We demonstrate these tools by examining the results for overall mortality. The goal is to identify which patients have the biggest impact on the estimates of the ETT, and perhaps are those most sensitive to any differences in practice at these clinics. To do so, we calculated “counterfactual” residuals for each observation among those in the S = large clinics: Y—predicted(Y | S = small, C), or the difference of the observed outcome and that predicted according to the resulting model had the C stayed the same, but the clinic size switched from its observed value to “small.” Positive residuals identify those subjects who have an estimated increase in outcome possibly due to hospital-volume, while those with negative values display the opposite. One could group or cluster the patients in various ways to examine if there are some patients that appear to have been more affected by going to a small versus large-volume hospital. We did so by ordering the patients using their predicted probability of death based on our SL model; this results in a meaningful ranking of patients from those are lower to higher risk of the outcome based upon the constellation of clinical and demographic factors. Specifically, a loess smooth of these residuals versus simply their predicted outcome (in this case, predicted(Y | S = large, C)) was examined. This allows one to estimate the difference in mortality due to volume versus patients on a scale from lower to higher estimated risk of death. We repeat the converse of this for subjects from smaller sites. The full results are presented in S1 and S2 Figs, for binary and continuous outcomes, respectively, while Fig 1 displays a subset of the results contained in S1 Fig.

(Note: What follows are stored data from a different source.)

-- ==== Sys2Proof/Tests/Slice0.lean ====
section
/-! SUPPORT. Tests: the check on commands refuses ill-formed ones, every statement's hypotheses are met by concrete states,
and single commands give the results that the spec's tables and worked examples show. -/

namespace Sys2Proof
namespace Tests

open Machine Bits Ops

-- the checks run one after another: many at once take more memory than one run of Lean may
set_option Elab.async false

/-- A module at READY: rails good, the management processor running, the host link up. -/
def up : State := State.reset
  |>.setBu { State.resetBringUp with step := 9, phase := 1, mpRunning := true }
  |>.setPwr { State.reset.pwr with phase := .good, p48v := 48000, fTgt := 1900, inSince := some 0 }
  |>.setHost { State.resetHost with linkUp := true, perstLow := false, numVfs := 15 }
/-- A ring of the physical function in a state of R361, of class urgent. -/
def ring (state : Nat) : Ring :=
  { base := 0x10000, log2 := 4, vector := 0xFF, owner := 0, cls := 1, state := state, tail := 0, head := 0, done := 0, resv := 0, bells := [] }
def withRing (s : State) (r : Nat) (x : Ring) : State := s.setHost (putRing s.host r x)
/-- A port in a state of R344. -/
def withPort (s : State) (p : Nat) (x : Port) : State := Link.putPort s p x
def withCfg (s : State) (p : Nat) (x : PortCfg) : State := Link.putCfg s p x
/-- Bytes of memory as the host would have written them. -/
def poke (s : State) (a : Nat) (b : Bytes) : State := s.setMem { s.mem with bytes := Memory.put s.mem.bytes a b }

theorem up_clean : memClean up := ⟨rfl, Memory.wcOk_nil⟩

/-! ### The hypotheses of the statements are met -/

def level2 : State := up.setIdent { up.ident with level := 2 }
/-- A port in a state, without anything in flight. -/
def port (st : PortState) : Port := { Link.port0 with state := st }
/-- An assembly recognised in every connector, for generation 3. -/
def cabled (s : State) : State := s.setIdent { s.ident with cables := (List.range 6).map fun c => (c, true, true, 3, 0) }

theorem witness_JtagLevelGate :
    level2.ident.level = 2 ∧ up.ident.level < 2 ∧ (0x06#8).toNat ∉ [0x00, 0x01, 0x02, 0x03, 0x04, 0x05, 0x40, 0x41] ∧
    (0x41#8).toNat ∈ [0x04, 0x05, 0x40, 0x41] := by decide
theorem witness_MemAccessReadsAndWritesAUnit :
    2 ≤ level2.ident.level ∧ level2.pwr.phase ≠ .scanned ∧ Config.memTop - 1 < Config.memTop ∧ memClean level2 ∧ (List.replicate 16 0xA5#8).length = 16 :=
  ⟨by decide, by decide, by decide, ⟨rfl, Memory.wcOk_nil⟩, by decide⟩
theorem witness_MemoryRegisterWrites :
    Mbox.reachable up 0 = true ∧ up.sched.jobs = [] ∧ Mbox.reachable up 15 = true ∧ up.mem.sealEn = false ∧
    (up.setMem { up.mem with sealEn := true }).mem.sealEn = true := by decide
theorem witness_FabricRegisterWrites :
    Mbox.reachable up 0 = true ∧ (∀ p < 24, (Link.portAt up p).state ≠ .up) ∧
    (∃ p < 24, (Link.portAt (withPort up 23 (port .up)) p).state = .up) ∧
    Time.source up = 1 ∧ Time.source (up.setFab { up.fab with ptpCtl := 0 }) = 0 ∧
    Time.source (up.setFab { up.fab with ptpCtl := 0x200 }) = 2 := by decide
theorem witness_PortControlWrites :
    let s := withPort up 23 (port .quarantined)
    let m := withCfg (withPort up 23 (port .up)) 23 { Link.cfg0 with qmark := true }
    let d := withCfg (withPort up 23 (port .disabled)) 23 { Link.cfg0 with qmark := true }
    Mbox.reachable s 0 = true ∧ 23 < 24 ∧ bit (0#32).toNat 0 = false ∧
    -- a mark that is kept, at a disabled port and at another
    (bit (1#32).toNat 0 = true ∧ (Link.cfgAt d 23).qmark = true ∧ bit (1#32).toNat 1 = false ∧ (Link.portAt d 23).state = .disabled) ∧
    ((Link.cfgAt m 23).qmark = true ∧ (Link.portAt m 23).state ≠ .disabled) ∧
    -- RELEASE, and a port without mark
    (bit (3#32).toNat 1 = true ∧ (Link.portAt s 23).state = .quarantined ∧ Link.hasCable (cabled s) 23 = true ∧ Link.hasCable s 23 = false) ∧
    ((Link.cfgAt (withPort up 0 (port .up)) 0).qmark = false ∧ (Link.portAt (withPort up 0 (port .up)) 0).state ∈ [.up, .training, .down]) ∧
    up.bu.step ≠ 8 := by decide
theorem witness_TelemetryWritesAndTheLatch :
    Mbox.reachable up 0 = true ∧ 3 < 4 ∧ Regs.signalLevel (field (0#32).toNat 7 0) = some 0 ∧
    (∃ v : Word, ∃ n, Regs.signalLevel (field v.toNat 7 0) = some n ∧ up.ident.level < n) ∧
    Regs.signalLevel (field (0xFF#32).toNat 7 0) = none := by
  refine ⟨by decide, by decide, by decide, ⟨0x12#32, 2, ?_⟩, by decide⟩
  decide
theorem witness_DebugLockAndUnlock :
    Mbox.reachable up 0 = true ∧ up.ident.fails < 8 ∧ 8 ≤ (up.setIdent { up.ident with fails := 8 }).ident.fails ∧
    (4#64).toNat % 8 ≠ 0 ∧ (0x1000#64).toNat % 8 = 0 ∧ memClean up ∧ Sparse.get? up.host.ctx 0 = none ∧
    (0x1000#64).toNat + 240 ≤ Config.recoveryBase ∧ bit (0x80000000#32).toNat 31 = true :=
  ⟨by decide, by decide, by decide, by decide, by decide, ⟨rfl, Memory.wcOk_nil⟩, by decide, by decide, by decide⟩
theorem witness_PortKeyWrites :
    let s := withPort up 23 (port .up)
    23 < 24 ∧ Mbox.reachable s 0 = true ∧ (0 = 0 ∧ 0 = (Link.cfgAt s 23).txSlot ∧ (Link.portAt s 23).state = .up) ∧
    ¬ (1 = 0 ∧ 1 = (Link.cfgAt s 23).txSlot ∧ (Link.portAt s 23).state = .up) := by decide
theorem witness_DoorbellWritesTail :
    let s := withRing up 63 (ring 3)
    let x := ringAt s.host 63
    63 < 64 ∧ Mbox.reachable s 0 = true ∧ memClean s ∧
    (x.owner = 0 ∧ x.state = 3 ∧ ((16#32).toNat + 2 ^ 32 - x.head) % 2 ^ 32 ≤ 2 ^ x.log2) ∧
    ¬ ((17#32).toNat + 2 ^ 32 - x.head) % 2 ^ 32 ≤ 2 ^ x.log2 := by
  refine ⟨by decide, by decide, ⟨rfl, Memory.wcOk_nil⟩, by decide, by decide⟩
theorem witness_BringUpStepWrites :
    let at_ := fun n ph a => up.setBu { up.bu with step := n, phase := ph, auto := a }
    let bad := fun (s : State) (v : Word) => field v.toNat 3 0 ≠ 0 ∧
      (s.bu.auto = true ∨ field v.toNat 3 0 ≠ s.bu.step + 1 ∨ s.bu.phase ≠ 1 ∨ 9 < field v.toNat 3 0)
    Mbox.reachable up 0 = true ∧ ¬ (up.bu.phase = 2 ∧ (up.bu.code = 0x0801 ∨ up.bu.code = 0x0802)) ∧
    bad (at_ 3 1 true) 4#32 ∧ bad (at_ 3 1 false) 5#32 ∧ bad (at_ 3 0 false) 4#32 ∧ bad (at_ 9 1 false) 10#32 ∧
    (field (9#32).toNat 3 0 ≠ 0 ∧ field (9#32).toNat 3 0 = (at_ 8 1 false).bu.step + 1 ∧ field (9#32).toNat 3 0 ≤ 9 ∧ 9 ∉ [2, 4, 7] ∧
      Starts.operating up.pwr.p48v = true) ∧
    (up.pwr.hubTemp ≤ 95 ∧ ∀ k < 8, Sparse.getD up.mem.temp k 0 ≤ 95) ∧
    (field (0#32).toNat 3 0 = 0 ∧ bit (0#32).toNat 8 = false) ∧
    (field (0x100#32).toNat 3 0 = 0 ∧ bit (0x100#32).toNat 8 = true ∧ (at_ 8 1 false).bu.step < 9 ∧ 9 ≤ (at_ 9 1 false).bu.step) := by
  decide
theorem witness_RegisterWritesByFunction :
    let inTable := fun f o => 0x8000 ≤ o ∧ o < 0x8000 + 16 * Bar.msixCount f
    let inBox := fun o => 0x10000 ≤ o ∧ o < 0x20000
    let s := withRing up 5 { ring 1 with owner := 3 }
    Mbox.reachable s 3 = true ∧ (2 ≠ 4 ∧ 2 ≠ 8) ∧ 0x20014 % 8 ≠ 0 ∧
    (inBox 0x14000 ∧ (0x14000 - 0x10000) / 4096 ≠ 3 ∧ ¬ inTable 3 0x14000) ∧
    (¬ inTable 3 0x4 ∧ ¬ inBox 0x4 ∧ Regs.regAt 0x4 = none) ∧
    -- a ring of another function, and its own
    (Regs.regAt 0x20190 = some (.jrTail 6, 0x20190, 4) ∧ ¬ inTable 3 0x20190 ∧ ¬ inBox 0x20190 ∧ Regs.ringOf (.jrTail 6) = some 6 ∧
      (ringAt s.host 6).state = 0) ∧
    (Regs.regAt 0x20150 = some (.jrTail 5, 0x20150, 4) ∧ Regs.mayWrite s.host 3 (.jrTail 5) = true ∧ 0x20150 % 4 = 0 ∧ 0x20150 < 0x4000000) := by
  decide
theorem witness_HalfWritesMakeOneWrite :
    Mbox.reachable up 0 = true ∧ Regs.mayWrite up.host 0 .idUnlock = true ∧ Regs.regAt 0x240 = some (.idUnlock, 0x240, 8) ∧
    Regs.regAt (0x240 + 4) = some (.idUnlock, 0x240, 8) ∧ 0x240 % 8 = 0 ∧ 0x240 + 8 ≤ 0x4000000 ∧ 0x240 + 8 ≤ 0x8000 := by decide
theorem witness_listens : listens up 0 ∧ listens up 15 := by unfold listens; decide
theorem witness_RingEnableDisableAnswers :
    let s := withRing up 63 (ring 2)
    let e := withRing up 63 (ring 3)
    let f := withRing up 63 { ring 2 with owner := 1 }
    listens s 0 ∧ 64 ≤ (64#64).toNat ∧ (63#64).toNat < 64 ∧
    (¬ ((ringAt up.host 63).state ≠ 0 ∧ (ringAt up.host 63).owner = 1)) ∧ ((ringAt f.host 63).state ≠ 0 ∧ (ringAt f.host 63).owner = 1) ∧
    (Mbox.ready s = true ∧ s.bu.recovering = false ∧ (ringAt s.host 63).state = 2) ∧ (ringAt s.host 63).state ≠ 3 ∧ (ringAt e.host 63).state = 3 := by
  unfold listens; decide
theorem witness_RingAssignAndSetup :
    let two := withRing (withRing up 0 { ring 3 with cls := 0 }) 1 { ring 3 with cls := 0 }
    let o := (blitzRings up.host).filter (· != 63)
    63 < 64 ∧ 0 < 4 ∧ Mbox.ready up = true ∧ listens up 0 ∧ (ringAt up.host 63).state ≤ 2 ∧
    -- a blitz ring with a reservation, two of them already, and UNASSIGNED again
    ((0x0F3F#64).toNat = 63 + 256 * 15 + 65536 * 0 ∧ Mbox.resvOk 0x0001000100000001 = true ∧ o.length < 2 ∧ resvTxn 0x0001000100000001 ≤ 100000 ∧
      2 * resvEnergy 0x0001000100000001 ≤ up.pwr.polP) ∧
    2 ≤ ((blitzRings two.host).filter (· != 63)).length ∧ (0xFF3F#64).toNat = 63 + 256 * 0xFF + 65536 * 0 ∧
    -- RING_SETUP by the owner
    (let s := withRing up 63 { ring 1 with owner := 15 }
     listens s 15 ∧ (ringAt s.host 63).state = 1 ∧ (ringAt s.host 63).owner = 15 ∧ (0x10000#64).toNat % 4096 = 0 ∧
     (0x0F10#64).toNat = 16 + 256 * 15 ∧ 16 ≤ 16 ∧ 2 ≤ 15 ∧ 15 < 16) := by
  unfold listens; decide
theorem witness_PolicyAckOverrideRestart :
    let halt := up.setBu { up.bu with step := 6, phase := 2, code := 0x0401 }
    listens up 0 ∧ listens halt 0 ∧ listens up 1 ∧ Mbox.ready up = true ∧ (0x010A#64).toNat = 0x0100 + 10 ∧ (0x0202#64).toNat = 0x0200 + 2 ∧
    (0xFFFFFFFF#64).toNat ≤ 0xFFFFFFFF ∧ 90 ≤ (90#64).toNat ∧ (105#64).toNat ≤ 105 ∧ 400 ≤ (400#64).toNat ∧
    (400#64).toNat ≤ Config.clkMax up.fuses.variant ∧ Mbox.halted halt = true ∧ Starts.operating halt.pwr.p48v = true ∧
    up.bu.recovering = false ∧ (1#64).toNat < 2 := by
  unfold listens; decide
theorem witness_SessionCloseAndEventRead :
    let ses : Session := ⟨0x2000, 0, 3, 1, false, 0, 0⟩
    let idle := up.setCodec { up.codec with enc := [ses] }
    let busy := up.setCodec { up.codec with dec := [{ ses with busy := true }] }
    listens idle 0 ∧ up.codec.enc.find? (fun x => x.addr == 0x2000 && x.fn == 0) = none ∧
    idle.codec.enc.find? (fun x => x.addr == 0x2000 && x.fn == 0) = some ses ∧ Mbox.ready idle = true ∧ ses.busy = false ∧
    busy.codec.dec.find? (fun x => x.addr == 0x2000 && x.fn == 0) = some { ses with busy := true } ∧ (1#64).toNat = ofBool true ∧
    memClean up ∧ (0x1000#64).toNat % 32 = 0 ∧ 1 ≤ (4096#64).toNat ∧ (4096#64).toNat ≤ 4096 ∧ xlat up.host 0 (0x1000#64).toNat true = some 0x1000 ∧
    (Mbox.heldEvents up).length = 0 := by
  refine ⟨by unfold listens; decide, by decide, by decide, by decide, by decide, by decide, by decide, ⟨rfl, Memory.wcOk_nil⟩, by decide, by decide,
    by decide, by decide, by decide⟩
/-! Jobs of the physical function: a program of one DEC descriptor without access units. -/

Fig 1. “Counterfactual” residual plot for binary outcomes.

Residuals (see Diagnostics) for each outcome were plotted against probabilities of overall mortality for large (dotted line) and small-volume (solid line) site patients for binary outcomes using loess smooths.

The top inset of Fig 1 gives schematics for what these plots might look like under three scenarios: 1) there is no difference in the estimated ETT for the outcome (two horizontal lines close to the null line of 0), 2) there is a significant difference, but all patients are affected equally (two horizontal lines away from the null line), and 3) some patients (in this case, patients at a higher risk of death) are more affected by whether they end up at a large versus small volume hospital. For those outcomes where the estimate of ETT was close to the null, both the large and small volume hospital curves are near the null line at 0 (e.g., complications). For overall mortality, among those individuals in smaller hospitals, those with greater estimated probability of overall mortality appear to contribute the most to the estimate of greater increase in mortality among smaller sites, though this difference gets smaller for the most severe (highest probability of death) patients. Though it is not appropriate to reference the 95% confidence bands as reliable inference (given this is post-hoc), these exploratory plots provide a way to decompose the estimated differences seen in Table 2.

In order to characterize the individuals whose mortality would have been most affected by a site type change, we compared patients on either side of the point at which the loess curves started to diverge from 0, an area highlighted in blue in S4 Fig. This identified 148 individuals with negative residuals (survived) and 68 with positive residuals (died) who were treated at a large volume site and were estimated to be most affected by a theoretical change from a small to large volume site. These patients were then compared to the remaining large volume site patients in the white area of S4 Fig —those on whom the site volume appeared to have, on average, less of an impact. Patients who were estimated to be most affected by the site change were significantly more likely to be Black, had higher blunt injury rates, were more severely injured, and were further from consciousness (S1 Table). They also had significantly longer partial thromboplastin times, more severe base deficits, smaller INRs, and lower platelet counts (S1 Table). They were more likely to experience multiple organ failure and had higher transfusion rates, as well as lower rates of transfused red blood cells relative to other blood products (S2 Table).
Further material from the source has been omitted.